• Stored data

▼

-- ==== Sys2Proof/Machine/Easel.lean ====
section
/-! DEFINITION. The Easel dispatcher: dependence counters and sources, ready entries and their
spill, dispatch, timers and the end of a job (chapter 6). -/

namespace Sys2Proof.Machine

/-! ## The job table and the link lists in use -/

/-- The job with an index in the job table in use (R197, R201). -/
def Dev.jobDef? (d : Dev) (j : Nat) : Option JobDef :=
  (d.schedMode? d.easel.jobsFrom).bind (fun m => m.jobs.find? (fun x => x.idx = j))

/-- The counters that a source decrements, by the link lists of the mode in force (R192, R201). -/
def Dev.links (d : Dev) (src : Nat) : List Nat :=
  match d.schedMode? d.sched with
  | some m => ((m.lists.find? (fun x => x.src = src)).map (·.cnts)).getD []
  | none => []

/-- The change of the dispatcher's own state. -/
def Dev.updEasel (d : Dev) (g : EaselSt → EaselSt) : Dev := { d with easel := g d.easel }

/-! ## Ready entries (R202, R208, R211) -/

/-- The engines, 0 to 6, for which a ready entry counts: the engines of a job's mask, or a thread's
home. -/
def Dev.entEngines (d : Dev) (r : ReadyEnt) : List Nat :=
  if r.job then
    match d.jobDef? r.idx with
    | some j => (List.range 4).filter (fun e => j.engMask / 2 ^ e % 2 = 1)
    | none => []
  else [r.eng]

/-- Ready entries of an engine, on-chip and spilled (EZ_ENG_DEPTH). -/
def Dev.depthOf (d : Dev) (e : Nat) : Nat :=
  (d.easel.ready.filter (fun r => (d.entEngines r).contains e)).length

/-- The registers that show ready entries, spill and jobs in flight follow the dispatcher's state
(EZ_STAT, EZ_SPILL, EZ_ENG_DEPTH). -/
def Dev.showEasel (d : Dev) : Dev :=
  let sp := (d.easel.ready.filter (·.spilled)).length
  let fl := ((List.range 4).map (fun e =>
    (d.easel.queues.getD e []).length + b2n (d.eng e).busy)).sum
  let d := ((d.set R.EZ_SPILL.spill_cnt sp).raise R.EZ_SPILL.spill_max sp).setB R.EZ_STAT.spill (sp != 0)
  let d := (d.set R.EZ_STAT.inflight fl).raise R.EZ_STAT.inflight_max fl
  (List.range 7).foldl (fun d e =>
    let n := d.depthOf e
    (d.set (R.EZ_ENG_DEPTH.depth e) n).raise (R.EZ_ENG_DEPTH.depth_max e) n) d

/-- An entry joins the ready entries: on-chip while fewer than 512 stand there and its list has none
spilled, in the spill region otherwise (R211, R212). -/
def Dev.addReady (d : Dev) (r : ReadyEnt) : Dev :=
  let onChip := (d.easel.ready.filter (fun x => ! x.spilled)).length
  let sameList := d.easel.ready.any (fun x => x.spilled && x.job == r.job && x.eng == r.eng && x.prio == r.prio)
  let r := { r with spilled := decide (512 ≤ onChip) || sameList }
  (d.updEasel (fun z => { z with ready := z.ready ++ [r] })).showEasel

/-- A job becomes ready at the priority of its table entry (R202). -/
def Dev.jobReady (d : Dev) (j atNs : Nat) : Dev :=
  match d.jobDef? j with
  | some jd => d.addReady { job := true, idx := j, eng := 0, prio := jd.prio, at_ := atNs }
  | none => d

▲
▼

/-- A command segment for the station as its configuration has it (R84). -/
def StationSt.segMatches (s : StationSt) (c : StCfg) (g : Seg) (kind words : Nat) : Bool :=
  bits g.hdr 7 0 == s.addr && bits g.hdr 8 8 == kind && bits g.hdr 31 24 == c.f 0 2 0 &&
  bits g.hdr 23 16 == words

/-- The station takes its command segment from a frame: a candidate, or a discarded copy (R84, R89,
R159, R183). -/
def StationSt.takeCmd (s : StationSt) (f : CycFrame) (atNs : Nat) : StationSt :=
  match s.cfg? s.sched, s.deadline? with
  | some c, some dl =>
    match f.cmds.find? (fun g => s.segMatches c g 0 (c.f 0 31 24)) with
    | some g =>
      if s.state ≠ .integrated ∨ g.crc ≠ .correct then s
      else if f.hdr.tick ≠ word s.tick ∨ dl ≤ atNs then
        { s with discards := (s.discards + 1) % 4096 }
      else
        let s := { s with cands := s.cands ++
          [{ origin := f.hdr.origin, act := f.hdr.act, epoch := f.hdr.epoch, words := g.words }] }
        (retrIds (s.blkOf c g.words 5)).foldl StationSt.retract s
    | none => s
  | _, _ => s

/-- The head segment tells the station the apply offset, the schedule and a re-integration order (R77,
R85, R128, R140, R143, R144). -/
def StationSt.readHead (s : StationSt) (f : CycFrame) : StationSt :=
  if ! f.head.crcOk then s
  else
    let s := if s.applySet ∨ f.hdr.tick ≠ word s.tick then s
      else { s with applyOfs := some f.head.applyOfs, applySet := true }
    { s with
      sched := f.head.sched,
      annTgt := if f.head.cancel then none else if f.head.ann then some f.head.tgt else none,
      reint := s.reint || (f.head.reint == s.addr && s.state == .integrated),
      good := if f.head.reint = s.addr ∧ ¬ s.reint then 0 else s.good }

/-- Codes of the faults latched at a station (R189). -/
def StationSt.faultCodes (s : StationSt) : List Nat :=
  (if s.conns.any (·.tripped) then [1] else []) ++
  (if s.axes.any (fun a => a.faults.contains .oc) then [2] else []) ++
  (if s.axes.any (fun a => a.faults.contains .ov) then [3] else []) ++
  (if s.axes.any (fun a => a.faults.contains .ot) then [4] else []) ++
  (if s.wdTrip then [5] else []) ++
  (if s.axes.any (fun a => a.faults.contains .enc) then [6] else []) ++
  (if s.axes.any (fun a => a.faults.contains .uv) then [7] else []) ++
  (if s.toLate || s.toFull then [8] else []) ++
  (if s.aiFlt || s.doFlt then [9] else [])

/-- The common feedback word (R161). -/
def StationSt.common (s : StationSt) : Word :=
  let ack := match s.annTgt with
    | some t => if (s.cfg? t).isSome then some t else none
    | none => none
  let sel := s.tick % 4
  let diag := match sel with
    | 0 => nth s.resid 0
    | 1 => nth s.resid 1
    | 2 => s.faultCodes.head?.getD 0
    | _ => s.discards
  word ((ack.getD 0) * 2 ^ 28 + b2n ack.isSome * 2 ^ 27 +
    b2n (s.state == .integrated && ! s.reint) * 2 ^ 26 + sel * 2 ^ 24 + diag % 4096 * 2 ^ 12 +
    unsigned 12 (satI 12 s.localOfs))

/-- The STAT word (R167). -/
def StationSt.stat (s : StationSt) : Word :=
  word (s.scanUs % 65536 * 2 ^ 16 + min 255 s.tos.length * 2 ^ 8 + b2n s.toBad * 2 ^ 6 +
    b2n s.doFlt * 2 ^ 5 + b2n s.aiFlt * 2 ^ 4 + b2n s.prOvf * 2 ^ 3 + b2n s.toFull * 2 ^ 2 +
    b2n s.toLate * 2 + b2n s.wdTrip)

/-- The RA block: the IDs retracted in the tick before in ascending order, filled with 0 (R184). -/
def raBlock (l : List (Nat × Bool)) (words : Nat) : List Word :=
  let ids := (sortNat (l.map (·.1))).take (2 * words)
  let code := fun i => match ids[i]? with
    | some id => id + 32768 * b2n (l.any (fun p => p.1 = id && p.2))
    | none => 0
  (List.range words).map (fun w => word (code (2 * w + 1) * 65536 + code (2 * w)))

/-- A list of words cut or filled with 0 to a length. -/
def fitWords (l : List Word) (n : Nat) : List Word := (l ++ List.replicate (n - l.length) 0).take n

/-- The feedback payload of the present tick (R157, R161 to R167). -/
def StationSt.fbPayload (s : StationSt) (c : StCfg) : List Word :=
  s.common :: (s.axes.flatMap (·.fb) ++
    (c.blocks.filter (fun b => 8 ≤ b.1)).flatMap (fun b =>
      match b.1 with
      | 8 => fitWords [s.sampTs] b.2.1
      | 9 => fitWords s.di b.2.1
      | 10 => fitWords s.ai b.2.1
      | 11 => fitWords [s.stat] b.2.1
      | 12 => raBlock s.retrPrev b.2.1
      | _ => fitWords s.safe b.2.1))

▲

• What the task requires
Write out exactly the lines above between the line with "-- ==== Sys2Proof/Machine/Easel.lean" and the line with "lists in use -/", inclusive, and nothing beyond them.

• Response to this task
-- ==== Sys2Proof/Machine/Easel.lean ====
section
/-! DEFINITION. The Easel dispatcher: dependence counters and sources, ready entries and their
spill, dispatch, timers and the end of a job (chapter 6). -/

namespace Sys2Proof.Machine

/-! ## The job table and the link lists in use -/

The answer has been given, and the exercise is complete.